Jetzt schreien Frauen – vor Glück! Modegigant Zalando führt eine Geschlechterquote fürs Management ein. Konkret: Auf den sechs oberen Führungsebenen soll bis Ende 2023 ein ausgewogenes Verhältnis von Frauen und Männern erreicht werden. Und zwar mit einem Anteil zwischen 40 und 60 Prozent.
Noch im Mai 2019 hat es ganz anders getönt. Zalando gab als Firmenziel Null Frauen in der Geschäftsleitung an. Nur die drei Gründer, ein Finanzchef und der technische Direktor führen die Firma. Alles Männer.
Boykottaufruf in BLICK-Kolumne
Der Verwaltungsrat begründete: Zalando sei eine gründergeführte Firma, die «sehr schlanke Vorstandsstruktur» habe sich bewährt. Damit löste Zalando europaweit einen veritablen Shitstorm aus. Auch BLICK-Kolumnistin Patrizia Laeri (42) erklärte, dass sie den deutschen Online-Modehändler boykottieren werde – obwohl sie eigentlich immer gern bestellt habe. Zalando-Verantwortliche sind daraufhin extra aus Berlin angereist, um sich mit Laeri zu treffen. Umstimmen liess sie sich nicht.
Doch die BLICK-Kolumne hat gewirkt. Der Modegigant zeigt sich plötzlich reuig. «In den letzten elf Jahren lag unser Fokus klar auf der Etablierung und dem Wachstum unseres Geschäfts», sagt Zalando-Co-Chef Ritter. «Wir haben nicht genug Anstrengungen unternommen, um dem entstandenen strukturellen Ungleichgewicht entgegenzuwirken», entschuldigt er sich. Man sei zur Erkenntnis gekommen, dass die Führungsteams nicht vielfältig genug seien.
«Ich war selber erstaunt»
Entsprechend gross die Freude bei Patrizia Laeri. «Ich war selber erstaunt, dass die Kolumne auch in Deutschland und Österreich viral ging. Sie hat anscheinend einen Nerv getroffen. Zalando hat immer wieder für negative Schlagzeilen gesorgt – auch wegen schlechter Arbeitsbedingungen. Aber dass sich die Führung erdreisten würde, Frauen schriftlich und öffentlich im Geschäftsbericht aus der Chefetage auszuschliessen, brachte das Fass zum Überlaufen», so Laeri zu BLICK.
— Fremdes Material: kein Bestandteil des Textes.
def fmtF32 : FFmt := ⟨8, 23, 127, false⟩
def fmtF16 : FFmt := ⟨5, 10, 15, false⟩
def fmtBf16 : FFmt := ⟨8, 7, 127, false⟩
def fmtE5m2 : FFmt := ⟨5, 2, 15, false⟩
def fmtE4m3 : FFmt := ⟨4, 3, 7, true⟩

/-- The format of a floating type; code 0 is `f32`. -/
def ffmt : Ty → FFmt
  | .f16 => fmtF16 | .bf16 => fmtBf16 | .e5m2 => fmtE5m2 | .e4m3 => fmtE4m3 | _ => fmtF32

/-- Bits of a value of the format. -/
def FFmt.width (t : FFmt) : Nat := 1 + t.eb + t.p
/-- The exponent field of all ones. -/
def FFmt.ones (t : FFmt) : Nat := 2 ^ t.eb - 1
/-- The sign bit. -/
def FFmt.signBit (t : FFmt) : Nat := 2 ^ (t.eb + t.p)
/-- The canonical NaN (R184). -/
def FFmt.nan (t : FFmt) : Nat := if t.noInf then 2 ^ (t.eb + t.p) - 1 else t.ones * 2 ^ t.p + 2 ^ (t.p - 1)
/-- The largest finite value's bits without sign. -/
def FFmt.maxBits (t : FFmt) : Nat := if t.noInf then 2 ^ (t.eb + t.p) - 2 else t.ones * 2 ^ t.p - 1
/-- Positive infinity's bits (not of `e4m3`). -/
def FFmt.infBits (t : FFmt) : Nat := t.ones * 2 ^ t.p
/-- The exponent of the spacing of subnormals. -/
def FFmt.qmin (t : FFmt) : Int := 1 - (t.bias : Int) - t.p
/-- The exponent of ulp, the spacing at the top (R183). -/
def FFmt.qmax (t : FFmt) : Int := ((if t.noInf then t.ones else t.ones - 1 : Nat) : Int) - t.bias - t.p
/-- The significand of the largest finite value, in units of ulp. -/
def FFmt.maxSig (t : FFmt) : Nat := if t.noInf then 2 ^ (t.p + 1) - 2 else 2 ^ (t.p + 1) - 1

/-- Floating flags, as bits of `FPFLAGS` (R169, R188). -/
abbrev Flags := BitVec 6
def flagNX : Flags := 1
def flagUF : Flags := 2
def flagOF : Flags := 4
def flagDZ : Flags := 8
def flagNV : Flags := 16
def flagACCOVF : Flags := 32

/-- An exact value: NaN, infinity, or (−1)^neg × m × 2^e. Where an operation has no finite expansion, `m`
carries a last bit of 1 below every bit that a rounding can tell apart. -/
inductive XV where
  | nan
  | inf (neg : Bool)
  | fin (neg : Bool) (m : Nat) (e : Int)
  deriving DecidableEq, Repr

/-- The value of bits (R183), with whether they are a signalling NaN; subnormals read as zero under `ftzi`
(R187). -/
def unpackF (t : FFmt) (ftzi : Bool) (bits : Nat) : XV × Bool :=
  let neg := bits.testBit (t.eb + t.p)
  let ef := bits / 2 ^ t.p % 2 ^ t.eb
  let f := bits % 2 ^ t.p
  if t.noInf then
    if ef == t.ones && f == 2 ^ t.p - 1 then (.nan, false)
    else if ef == 0 then (.fin neg (if ftzi then 0 else f) t.qmin, false)
    else (.fin neg (2 ^ t.p + f) (t.qmin + ef - 1), false)
  else if ef == t.ones then
    if f == 0 then (.inf neg, false) else (.nan, !f.testBit (t.p - 1))
  else if ef == 0 then (.fin neg (if ftzi then 0 else f) t.qmin, false)
  else (.fin neg (2 ^ t.p + f) (t.qmin + ef - 1), false)

/-- An exact integer. -/
def XV.ofInt (v : Int) : XV := .fin (v < 0) v.natAbs 0

/-- The rounding controls of an instruction. -/
structure Ctl where
  rnd : Rnd := .rne
  sat : Bool := false
  ftzo : Bool := false
  deriving DecidableEq, Repr

/-- What a rounding gives: bits and flags, or, under SR, the fraction `num` / 2^`k` that a lazy-uniform
value is compared with (R185, R217) and the two results. -/
inductive RoundRes where
  | done (bits : Nat) (fl : Flags)
  | choose (num k lo hi : Nat) (flLo flHi : Flags)
  deriving DecidableEq, Repr

/-- The result for U below the fraction (`true`) or not. -/
def RoundRes.pick (r : RoundRes) (b : Bool) : Nat × Flags :=
  match r with
  | .done x f => (x, f)
  | .choose _ _ lo hi fl fh => if b then (hi, fh) else (lo, fl)

/-- A result without SR. -/
def RoundRes.get (r : RoundRes) : Nat × Flags := r.pick false

/-- Further flags of a result. -/
def RoundRes.orFlags (r : RoundRes) (g : Flags) : RoundRes :=
  match r with
  | .done x f => .done x (f ||| g)
  | .choose n k lo hi fl fh => .choose n k lo hi (fl ||| g) (fh ||| g)

/-- 2^k for an exponent of either sign: `m` × 2^`s` rounded down. -/
def shiftI (m : Nat) (s : Int) : Nat := if 0 ≤ s then m * 2 ^ s.toNat else m / 2 ^ (-s).toNat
Zalando habe sich aus Berlin sofort telefonisch bei ihr gemeldet. «Die Kolumne hatte für Wirbel gesorgt und die App wurde mehrfach gelöscht. Natürlich war der Online-Händler nicht gerade erfreut. Ich habe mich nach dem Telefonat mal sicherheitshalber mit meiner Anwältin kurzgeschlossen.»
«Oft folgen Worten nicht Taten»
Es seien aber konstruktive Gespräche in Zürich gefolgt. «Dabei stellte sich heraus, dass das Ziel von Null Prozent Chefinnen auch intern für viel Unruhe und Unverständnis gesorgt hat. Im Laufe der Gespräche räumten die Vertreter von Zalando klar einen Lernbedarf ein und versprachen, dass sie einiges anstossen würden», sagt Laeri.
Sie sei sich nicht sicher gewesen, wie ernst Zalando es tatsächlich meinte. «Oft folgen Worten nicht Taten. Ich lasse mich aber immer auch gerne positiv überraschen und gratuliere Zalando zu diesen wegweisenden Schritt. Es ist nicht selbstverständlich, dass Unternehmen auch mal Versäumnisse und Fehler eingestehen», weiss Laeri.
Und: «Es zeigt auch, dass Konsumenten heute dank Social Media eine Stimme und Macht haben und unsensibles Verhalten von Firmen sofort sanktionieren können. Das sind doch grossartige Aussichten. So kann Wandel gelingen», freut sie sich.
Neun Prozent Frauenanteil in Chefetage
2015 hatte Deutschland die Geschlechterquote im Verwaltungsrat eingeführt. Börsennotierte Firmen sind verpflichtet, sich Zielgrössen für die Anzahl Frauen in den Verwaltungsräten und Management-Stufen zu geben. Diese Ziele müssen sie in ihren Geschäftsberichten kommunizieren.
Im Verwaltungsrat sollen 30 Prozent Frauen sein. Davon erhoffte man sich, dass auch mehr Frauen in der Geschäftsleitung Einsitz nehmen. Der Erfolg der Massnahme ist bis jetzt aber bescheiden: Der Frauenanteil in den Chefetagen der insgesamt 160 börsenkotierten Firmen Deutschlands liegt bei knapp neun Prozent.